* PROBLEM DETAILS:
Which lines of the entries contain the string "namespace"? Copy each of them.

* SOURCE INFORMATION:
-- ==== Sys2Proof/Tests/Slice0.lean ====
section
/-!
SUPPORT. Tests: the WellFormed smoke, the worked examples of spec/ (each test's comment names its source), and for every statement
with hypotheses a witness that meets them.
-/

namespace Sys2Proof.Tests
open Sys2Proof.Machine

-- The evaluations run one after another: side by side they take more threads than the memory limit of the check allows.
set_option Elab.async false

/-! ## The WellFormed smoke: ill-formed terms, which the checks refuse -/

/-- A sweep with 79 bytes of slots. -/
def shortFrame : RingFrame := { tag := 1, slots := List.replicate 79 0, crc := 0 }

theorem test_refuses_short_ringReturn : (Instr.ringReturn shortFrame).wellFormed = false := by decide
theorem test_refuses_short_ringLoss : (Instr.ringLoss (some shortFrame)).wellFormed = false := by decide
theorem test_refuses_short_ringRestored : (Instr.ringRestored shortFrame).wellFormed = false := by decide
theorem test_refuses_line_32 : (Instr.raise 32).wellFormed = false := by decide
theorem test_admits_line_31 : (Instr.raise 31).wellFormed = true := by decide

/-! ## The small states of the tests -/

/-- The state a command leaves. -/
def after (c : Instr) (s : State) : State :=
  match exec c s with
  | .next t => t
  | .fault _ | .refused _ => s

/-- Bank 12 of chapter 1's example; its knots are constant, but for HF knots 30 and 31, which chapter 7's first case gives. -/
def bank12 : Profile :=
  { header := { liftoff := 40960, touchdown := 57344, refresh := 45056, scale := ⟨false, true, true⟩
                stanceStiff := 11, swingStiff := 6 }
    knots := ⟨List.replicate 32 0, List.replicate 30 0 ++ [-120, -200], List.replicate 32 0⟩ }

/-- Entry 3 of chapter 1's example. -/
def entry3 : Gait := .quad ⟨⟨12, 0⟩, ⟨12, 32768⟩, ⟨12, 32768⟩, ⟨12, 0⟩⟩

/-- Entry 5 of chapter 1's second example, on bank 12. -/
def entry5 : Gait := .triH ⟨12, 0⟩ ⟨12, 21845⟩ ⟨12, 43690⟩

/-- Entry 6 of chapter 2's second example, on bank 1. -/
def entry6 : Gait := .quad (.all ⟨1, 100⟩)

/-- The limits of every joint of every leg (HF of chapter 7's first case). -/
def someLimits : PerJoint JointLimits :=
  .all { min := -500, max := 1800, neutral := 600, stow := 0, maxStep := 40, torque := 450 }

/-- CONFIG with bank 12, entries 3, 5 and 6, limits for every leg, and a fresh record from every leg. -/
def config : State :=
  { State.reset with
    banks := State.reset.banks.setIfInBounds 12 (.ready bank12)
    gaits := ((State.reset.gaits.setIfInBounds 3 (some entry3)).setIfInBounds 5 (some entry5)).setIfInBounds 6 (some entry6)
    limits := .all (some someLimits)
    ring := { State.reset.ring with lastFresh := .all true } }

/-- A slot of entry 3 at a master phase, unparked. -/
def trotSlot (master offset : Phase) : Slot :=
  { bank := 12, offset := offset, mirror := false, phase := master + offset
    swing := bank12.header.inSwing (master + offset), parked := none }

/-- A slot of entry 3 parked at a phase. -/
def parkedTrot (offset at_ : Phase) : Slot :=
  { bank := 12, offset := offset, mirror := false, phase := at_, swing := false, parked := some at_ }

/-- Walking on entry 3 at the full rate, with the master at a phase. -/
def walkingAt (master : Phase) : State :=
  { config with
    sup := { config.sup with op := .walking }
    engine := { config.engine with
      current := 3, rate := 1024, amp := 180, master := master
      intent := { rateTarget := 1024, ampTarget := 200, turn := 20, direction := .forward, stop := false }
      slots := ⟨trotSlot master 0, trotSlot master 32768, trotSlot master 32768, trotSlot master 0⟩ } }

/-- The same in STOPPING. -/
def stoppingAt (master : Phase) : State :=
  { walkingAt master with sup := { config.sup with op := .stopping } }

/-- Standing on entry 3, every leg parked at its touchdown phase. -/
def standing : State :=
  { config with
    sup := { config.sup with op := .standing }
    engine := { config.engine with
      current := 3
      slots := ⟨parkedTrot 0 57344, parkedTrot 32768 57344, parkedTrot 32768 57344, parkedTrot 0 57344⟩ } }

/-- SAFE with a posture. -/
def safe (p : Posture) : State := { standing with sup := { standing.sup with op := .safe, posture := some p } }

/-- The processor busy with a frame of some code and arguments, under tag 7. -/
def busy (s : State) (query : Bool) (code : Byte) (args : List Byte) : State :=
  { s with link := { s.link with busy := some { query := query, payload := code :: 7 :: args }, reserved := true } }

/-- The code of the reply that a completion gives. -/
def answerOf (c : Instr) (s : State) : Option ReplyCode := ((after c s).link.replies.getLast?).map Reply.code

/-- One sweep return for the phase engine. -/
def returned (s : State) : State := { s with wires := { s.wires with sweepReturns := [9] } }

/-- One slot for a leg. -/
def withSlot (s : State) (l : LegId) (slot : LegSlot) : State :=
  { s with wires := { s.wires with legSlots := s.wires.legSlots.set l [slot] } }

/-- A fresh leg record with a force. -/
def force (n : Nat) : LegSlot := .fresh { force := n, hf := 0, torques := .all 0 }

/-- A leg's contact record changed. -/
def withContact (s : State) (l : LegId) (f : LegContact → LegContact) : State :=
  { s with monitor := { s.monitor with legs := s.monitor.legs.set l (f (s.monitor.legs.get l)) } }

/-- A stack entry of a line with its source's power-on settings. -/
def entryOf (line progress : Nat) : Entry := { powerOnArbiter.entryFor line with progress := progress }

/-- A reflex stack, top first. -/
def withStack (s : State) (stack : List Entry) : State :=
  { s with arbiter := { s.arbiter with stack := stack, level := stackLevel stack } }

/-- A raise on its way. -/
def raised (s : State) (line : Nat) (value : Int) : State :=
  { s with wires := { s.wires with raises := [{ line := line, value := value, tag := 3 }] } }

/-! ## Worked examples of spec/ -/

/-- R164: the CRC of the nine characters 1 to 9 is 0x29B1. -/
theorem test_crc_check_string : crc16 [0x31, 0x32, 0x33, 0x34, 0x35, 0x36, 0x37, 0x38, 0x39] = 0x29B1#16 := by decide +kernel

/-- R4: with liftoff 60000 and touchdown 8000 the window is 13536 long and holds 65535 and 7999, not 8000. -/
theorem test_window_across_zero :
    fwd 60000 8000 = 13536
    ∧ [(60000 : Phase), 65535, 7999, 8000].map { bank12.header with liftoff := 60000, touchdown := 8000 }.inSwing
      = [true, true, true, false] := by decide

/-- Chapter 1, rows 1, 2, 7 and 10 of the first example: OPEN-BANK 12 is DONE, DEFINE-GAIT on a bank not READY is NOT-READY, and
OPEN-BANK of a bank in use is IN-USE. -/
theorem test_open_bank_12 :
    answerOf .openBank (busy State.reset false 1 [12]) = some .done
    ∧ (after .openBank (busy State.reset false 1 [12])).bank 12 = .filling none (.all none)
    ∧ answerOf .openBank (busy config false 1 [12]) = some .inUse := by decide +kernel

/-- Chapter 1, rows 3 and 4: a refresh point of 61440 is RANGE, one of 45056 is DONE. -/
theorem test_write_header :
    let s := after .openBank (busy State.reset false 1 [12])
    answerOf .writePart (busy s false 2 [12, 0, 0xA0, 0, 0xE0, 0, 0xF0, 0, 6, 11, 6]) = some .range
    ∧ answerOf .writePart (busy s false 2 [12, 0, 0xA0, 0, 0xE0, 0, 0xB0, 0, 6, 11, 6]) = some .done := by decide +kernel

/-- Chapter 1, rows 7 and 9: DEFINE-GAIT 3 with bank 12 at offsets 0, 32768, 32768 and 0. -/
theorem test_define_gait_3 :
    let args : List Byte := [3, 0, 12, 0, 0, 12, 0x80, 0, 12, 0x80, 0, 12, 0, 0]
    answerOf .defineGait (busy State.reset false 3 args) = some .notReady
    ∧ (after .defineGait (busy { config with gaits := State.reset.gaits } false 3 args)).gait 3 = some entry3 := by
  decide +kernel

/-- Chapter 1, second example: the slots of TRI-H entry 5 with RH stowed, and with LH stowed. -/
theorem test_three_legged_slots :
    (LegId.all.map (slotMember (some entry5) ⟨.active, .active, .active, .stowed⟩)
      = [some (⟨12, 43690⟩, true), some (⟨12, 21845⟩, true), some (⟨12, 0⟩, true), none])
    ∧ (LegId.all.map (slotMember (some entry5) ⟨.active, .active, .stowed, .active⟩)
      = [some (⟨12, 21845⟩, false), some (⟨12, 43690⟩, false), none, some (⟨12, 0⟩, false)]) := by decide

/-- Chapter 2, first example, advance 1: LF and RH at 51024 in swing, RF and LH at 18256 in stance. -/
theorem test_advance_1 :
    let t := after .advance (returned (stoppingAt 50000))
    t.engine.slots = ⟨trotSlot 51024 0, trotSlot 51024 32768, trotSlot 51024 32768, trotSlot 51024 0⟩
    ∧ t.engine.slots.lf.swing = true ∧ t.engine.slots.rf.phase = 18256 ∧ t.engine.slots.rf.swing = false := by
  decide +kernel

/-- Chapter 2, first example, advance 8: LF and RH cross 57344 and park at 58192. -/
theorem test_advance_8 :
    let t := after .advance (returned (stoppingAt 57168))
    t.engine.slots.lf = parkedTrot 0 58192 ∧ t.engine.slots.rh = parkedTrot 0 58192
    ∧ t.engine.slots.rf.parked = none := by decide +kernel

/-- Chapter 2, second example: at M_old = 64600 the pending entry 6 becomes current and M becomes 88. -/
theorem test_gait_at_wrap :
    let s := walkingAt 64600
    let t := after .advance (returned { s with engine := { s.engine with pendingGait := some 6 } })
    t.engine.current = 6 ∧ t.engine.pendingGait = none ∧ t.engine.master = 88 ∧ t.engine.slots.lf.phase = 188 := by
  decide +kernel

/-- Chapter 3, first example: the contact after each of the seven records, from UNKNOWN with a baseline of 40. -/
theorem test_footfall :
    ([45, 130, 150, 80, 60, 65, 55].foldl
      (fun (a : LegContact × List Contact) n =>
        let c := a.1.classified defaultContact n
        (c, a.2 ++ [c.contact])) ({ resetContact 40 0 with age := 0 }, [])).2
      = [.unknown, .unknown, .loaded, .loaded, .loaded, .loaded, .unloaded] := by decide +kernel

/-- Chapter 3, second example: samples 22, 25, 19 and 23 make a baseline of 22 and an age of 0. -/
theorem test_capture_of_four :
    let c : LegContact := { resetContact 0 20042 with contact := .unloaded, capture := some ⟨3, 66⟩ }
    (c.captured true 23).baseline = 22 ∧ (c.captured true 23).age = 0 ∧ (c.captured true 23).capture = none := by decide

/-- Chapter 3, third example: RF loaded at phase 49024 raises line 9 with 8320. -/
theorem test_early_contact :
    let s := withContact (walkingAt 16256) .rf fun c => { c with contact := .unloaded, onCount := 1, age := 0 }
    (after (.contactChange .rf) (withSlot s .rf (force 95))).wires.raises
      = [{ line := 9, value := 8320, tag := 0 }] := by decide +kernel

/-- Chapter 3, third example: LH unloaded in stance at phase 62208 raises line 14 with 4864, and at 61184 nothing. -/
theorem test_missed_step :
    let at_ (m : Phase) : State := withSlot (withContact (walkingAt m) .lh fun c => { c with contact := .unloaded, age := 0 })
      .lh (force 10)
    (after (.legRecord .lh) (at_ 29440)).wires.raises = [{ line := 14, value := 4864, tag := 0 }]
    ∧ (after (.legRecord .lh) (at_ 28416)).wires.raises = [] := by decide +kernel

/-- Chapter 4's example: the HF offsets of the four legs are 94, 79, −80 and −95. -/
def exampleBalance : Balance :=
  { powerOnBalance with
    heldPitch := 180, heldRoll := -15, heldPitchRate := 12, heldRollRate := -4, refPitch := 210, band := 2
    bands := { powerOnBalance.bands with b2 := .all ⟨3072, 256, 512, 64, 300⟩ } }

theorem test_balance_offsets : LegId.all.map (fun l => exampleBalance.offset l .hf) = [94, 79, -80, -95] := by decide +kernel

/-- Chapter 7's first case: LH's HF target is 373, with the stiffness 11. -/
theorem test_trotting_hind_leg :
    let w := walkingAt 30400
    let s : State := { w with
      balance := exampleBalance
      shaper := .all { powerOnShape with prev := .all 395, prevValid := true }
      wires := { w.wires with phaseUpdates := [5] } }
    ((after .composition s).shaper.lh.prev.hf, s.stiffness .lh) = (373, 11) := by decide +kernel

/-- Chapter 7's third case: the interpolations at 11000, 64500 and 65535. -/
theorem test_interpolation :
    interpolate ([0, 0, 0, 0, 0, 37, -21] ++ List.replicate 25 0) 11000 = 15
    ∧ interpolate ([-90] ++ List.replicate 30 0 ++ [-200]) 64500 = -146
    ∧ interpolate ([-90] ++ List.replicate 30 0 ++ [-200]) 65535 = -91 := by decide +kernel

--

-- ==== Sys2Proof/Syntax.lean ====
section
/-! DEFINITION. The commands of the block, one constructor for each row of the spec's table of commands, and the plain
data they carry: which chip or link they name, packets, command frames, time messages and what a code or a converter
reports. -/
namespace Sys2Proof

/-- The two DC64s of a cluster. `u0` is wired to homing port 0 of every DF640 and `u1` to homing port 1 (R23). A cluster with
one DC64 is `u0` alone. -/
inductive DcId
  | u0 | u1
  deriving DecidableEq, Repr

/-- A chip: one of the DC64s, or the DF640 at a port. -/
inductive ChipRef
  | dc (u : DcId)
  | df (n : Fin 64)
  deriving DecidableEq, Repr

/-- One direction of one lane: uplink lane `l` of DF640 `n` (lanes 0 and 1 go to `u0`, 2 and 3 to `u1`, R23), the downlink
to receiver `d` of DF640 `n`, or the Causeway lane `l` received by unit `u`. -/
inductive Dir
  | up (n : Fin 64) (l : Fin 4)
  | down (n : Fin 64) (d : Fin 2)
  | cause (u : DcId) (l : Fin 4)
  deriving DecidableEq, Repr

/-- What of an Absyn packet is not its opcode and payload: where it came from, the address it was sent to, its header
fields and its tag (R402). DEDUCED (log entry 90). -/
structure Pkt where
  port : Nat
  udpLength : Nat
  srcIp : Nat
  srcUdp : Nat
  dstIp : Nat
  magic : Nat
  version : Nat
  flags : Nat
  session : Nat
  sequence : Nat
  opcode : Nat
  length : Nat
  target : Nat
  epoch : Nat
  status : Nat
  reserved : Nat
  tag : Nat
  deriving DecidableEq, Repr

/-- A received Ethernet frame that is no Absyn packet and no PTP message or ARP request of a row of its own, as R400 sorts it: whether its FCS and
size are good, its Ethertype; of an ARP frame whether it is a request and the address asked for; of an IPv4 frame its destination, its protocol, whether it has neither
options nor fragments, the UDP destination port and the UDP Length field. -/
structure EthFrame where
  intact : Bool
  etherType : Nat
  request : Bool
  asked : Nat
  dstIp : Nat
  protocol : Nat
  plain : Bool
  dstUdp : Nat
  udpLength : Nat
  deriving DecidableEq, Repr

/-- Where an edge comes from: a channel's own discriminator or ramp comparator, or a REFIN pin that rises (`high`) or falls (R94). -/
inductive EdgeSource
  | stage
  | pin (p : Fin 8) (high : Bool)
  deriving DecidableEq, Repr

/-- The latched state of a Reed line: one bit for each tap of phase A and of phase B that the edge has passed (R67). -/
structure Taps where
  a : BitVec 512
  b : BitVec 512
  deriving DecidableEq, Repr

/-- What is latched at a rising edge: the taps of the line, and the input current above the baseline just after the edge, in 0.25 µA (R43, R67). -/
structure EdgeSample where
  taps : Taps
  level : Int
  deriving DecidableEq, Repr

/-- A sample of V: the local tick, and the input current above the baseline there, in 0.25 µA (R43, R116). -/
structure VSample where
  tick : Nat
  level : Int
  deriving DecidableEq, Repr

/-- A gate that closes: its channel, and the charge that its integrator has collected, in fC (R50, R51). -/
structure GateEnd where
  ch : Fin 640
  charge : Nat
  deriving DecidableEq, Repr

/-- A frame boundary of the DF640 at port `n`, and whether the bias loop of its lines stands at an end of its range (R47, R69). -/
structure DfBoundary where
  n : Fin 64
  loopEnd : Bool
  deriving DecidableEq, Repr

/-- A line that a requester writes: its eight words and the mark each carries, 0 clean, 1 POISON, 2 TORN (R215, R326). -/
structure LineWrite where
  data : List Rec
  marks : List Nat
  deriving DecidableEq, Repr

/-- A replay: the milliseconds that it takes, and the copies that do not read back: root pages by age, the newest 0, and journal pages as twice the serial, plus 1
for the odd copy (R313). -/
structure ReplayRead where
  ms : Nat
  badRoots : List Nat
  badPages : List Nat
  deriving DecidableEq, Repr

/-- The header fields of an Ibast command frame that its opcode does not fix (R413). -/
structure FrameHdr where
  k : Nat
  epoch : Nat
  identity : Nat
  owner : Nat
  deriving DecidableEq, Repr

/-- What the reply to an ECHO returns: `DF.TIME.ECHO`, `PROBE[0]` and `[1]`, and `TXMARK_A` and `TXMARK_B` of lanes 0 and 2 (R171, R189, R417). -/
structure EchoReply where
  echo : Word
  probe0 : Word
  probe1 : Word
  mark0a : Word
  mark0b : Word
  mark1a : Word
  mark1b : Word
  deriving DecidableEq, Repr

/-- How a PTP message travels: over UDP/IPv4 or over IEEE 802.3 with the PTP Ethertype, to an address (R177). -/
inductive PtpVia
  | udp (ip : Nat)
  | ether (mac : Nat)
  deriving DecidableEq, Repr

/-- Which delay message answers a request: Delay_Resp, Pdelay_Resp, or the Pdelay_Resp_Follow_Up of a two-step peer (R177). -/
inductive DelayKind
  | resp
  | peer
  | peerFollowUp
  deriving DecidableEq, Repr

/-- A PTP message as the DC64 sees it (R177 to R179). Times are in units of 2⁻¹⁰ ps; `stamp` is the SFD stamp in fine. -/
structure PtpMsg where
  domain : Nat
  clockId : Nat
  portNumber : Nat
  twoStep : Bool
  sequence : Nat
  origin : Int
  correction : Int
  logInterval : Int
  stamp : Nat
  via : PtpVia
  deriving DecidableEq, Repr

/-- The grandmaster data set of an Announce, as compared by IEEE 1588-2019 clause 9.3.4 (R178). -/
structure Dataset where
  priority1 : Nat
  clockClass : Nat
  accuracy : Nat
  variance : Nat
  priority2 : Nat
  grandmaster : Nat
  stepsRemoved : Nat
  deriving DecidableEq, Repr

* TASK OUTPUT:
namespace Sys2Proof.Tests
namespace Sys2Proof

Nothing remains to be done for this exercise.